Stored data:

===============

-- ==== Sys2Proof/Word.lean ====
section
/-!
DEFINITION. The plainest types of the model: bytes, the 32-bit word of a lane register, a field of an object map, and
sparse tables in one canonical form (keys strictly rising, no entry equal to what an unlisted key reads as).
-/

namespace Sys2Proof

/-- A byte as the store, the lanes and the images hold it. -/
abbrev Byte := BitVec 8

/-- A 32-bit lane word (R203). -/
abbrev Word := BitVec 32

/-- A sparse table: key and value pairs, keys strictly rising. -/
abbrev Table (α : Type) := List (Nat × α)

/-- The value at key `k`, or `d` when the table does not list `k`. -/
def Table.find {α : Type} (d : α) : Table α → Nat → α
  | [], _ => d
  | (k', v) :: t, k => if k' = k then v else Table.find d t k

/-- The table without key `k`. -/
def Table.drop {α : Type} : Table α → Nat → Table α
  | [], _ => []
  | (k', v) :: t, k => if k' = k then Table.drop t k else (k', v) :: Table.drop t k

/-- The table with `(k, v)` put before the first larger key. -/
def Table.insert {α : Type} : Table α → Nat → α → Table α
  | [], k, v => [(k, v)]
  | (k', v') :: t, k, v => if k < k' then (k, v) :: (k', v') :: t else (k', v') :: Table.insert t k v

/-- A write: key `k` takes `v`; writing the unlisted value `d` removes the entry. -/
def Table.put {α : Type} [DecidableEq α] (d : α) (t : Table α) (k : Nat) (v : α) : Table α :=
  if v = d then Table.drop t k else Table.insert (Table.drop t k) k v

/-- Keys strictly rise from `lo` on, and no entry holds the unlisted value. -/
def Table.wfFrom {α : Type} [DecidableEq α] (d : α) : Nat → Table α → Bool
  | _, [] => true
  | lo, (k, v) :: t => decide (lo ≤ k) && decide (v ≠ d) && Table.wfFrom d (k + 1) t

/-- The canonical form of a table. -/
def Table.wf {α : Type} [DecidableEq α] (d : α) (t : Table α) : Bool := Table.wfFrom d 0 t

/-- An addressed memory of bytes; an unlisted address reads 0. The pairs are those of Host.Cell. -/
abbrev Memory := Table Byte

/-- The byte at address `a`. -/
def Memory.read (m : Memory) (a : Nat) : Byte := Table.find 0 m a

/-- The memory with byte `v` at address `a`. -/
def Memory.write (m : Memory) (a : Nat) (v : Byte) : Memory := Table.put 0 m a v

/-- The canonical form of a memory. -/
def Memory.wf (m : Memory) : Bool := Table.wf (0 : Byte) m

/-- A field of an object: the object's number, the field's high and low bit (R1), and its reset value. -/
structure Fld where
  obj : Nat
  hi : Nat
  lo : Nat
  dflt : Nat
deriving DecidableEq, Repr

/-- The two ports of the ring. -/
inductive Port | A | B
deriving DecidableEq, Repr

/-- How far the two physical time bases moved since the previous command: nanoseconds of the LINK domain (a station
tick is 1,000 of them, R3) and whole periods of the 32.768 kHz crystal. -/
structure Elapsed where
  ns : Nat
  xtal : Nat
deriving DecidableEq, Repr

/-- No time passes. -/
def Elapsed.zero : Elapsed := ⟨0, 0⟩

/-- Three like things, one per lane LA, LB, LC. -/
structure Trio (α : Type) where
  a : α
  b : α
  c : α
deriving DecidableEq, Repr

/-- The item of lane `k` (0 LA, 1 LB, otherwise LC). -/
def Trio.get {α : Type} (t : Trio α) (k : Nat) : α :=
  match k with
  | 0 => t.a
  | 1 => t.b
  | _ => t.c

/-- The trio with the item of lane `k` replaced. -/
def Trio.set {α : Type} (t : Trio α) (k : Nat) (x : α) : Trio α :=
  match k with
  | 0 => { t with a := x }
  | 1 => { t with b := x }
  | _ => { t with c := x }

/-- The trio with every item changed by `f`. -/
def Trio.map {α β : Type} (f : α → β) (t : Trio α) : Trio β := ⟨f t.a, f t.b, f t.c⟩

/-- The items in lane order. -/
def Trio.toList {α : Type} (t : Trio α) : List α := [t.a, t.b, t.c]

end Sys2Proof
end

===============

**Your assignment:** Your answer must be the lines above, unchanged, from the first one through the line that holds "The table without", inclusive, and no others.

**Result below:**
-- ==== Sys2Proof/Word.lean ====
section
/-!
DEFINITION. The plainest types of the model: bytes, the 32-bit word of a lane register, a field of an object map, and
sparse tables in one canonical form (keys strictly rising, no entry equal to what an unlisted key reads as).
-/

namespace Sys2Proof

/-- A byte as the store, the lanes and the images hold it. -/
abbrev Byte := BitVec 8

/-- A 32-bit lane word (R203). -/
abbrev Word := BitVec 32

/-- A sparse table: key and value pairs, keys strictly rising. -/
abbrev Table (α : Type) := List (Nat × α)

/-- The value at key `k`, or `d` when the table does not list `k`. -/
def Table.find {α : Type} (d : α) : Table α → Nat → α
  | [], _ => d
  | (k', v) :: t, k => if k' = k then v else Table.find d t k

/-- The table without key `k`. -/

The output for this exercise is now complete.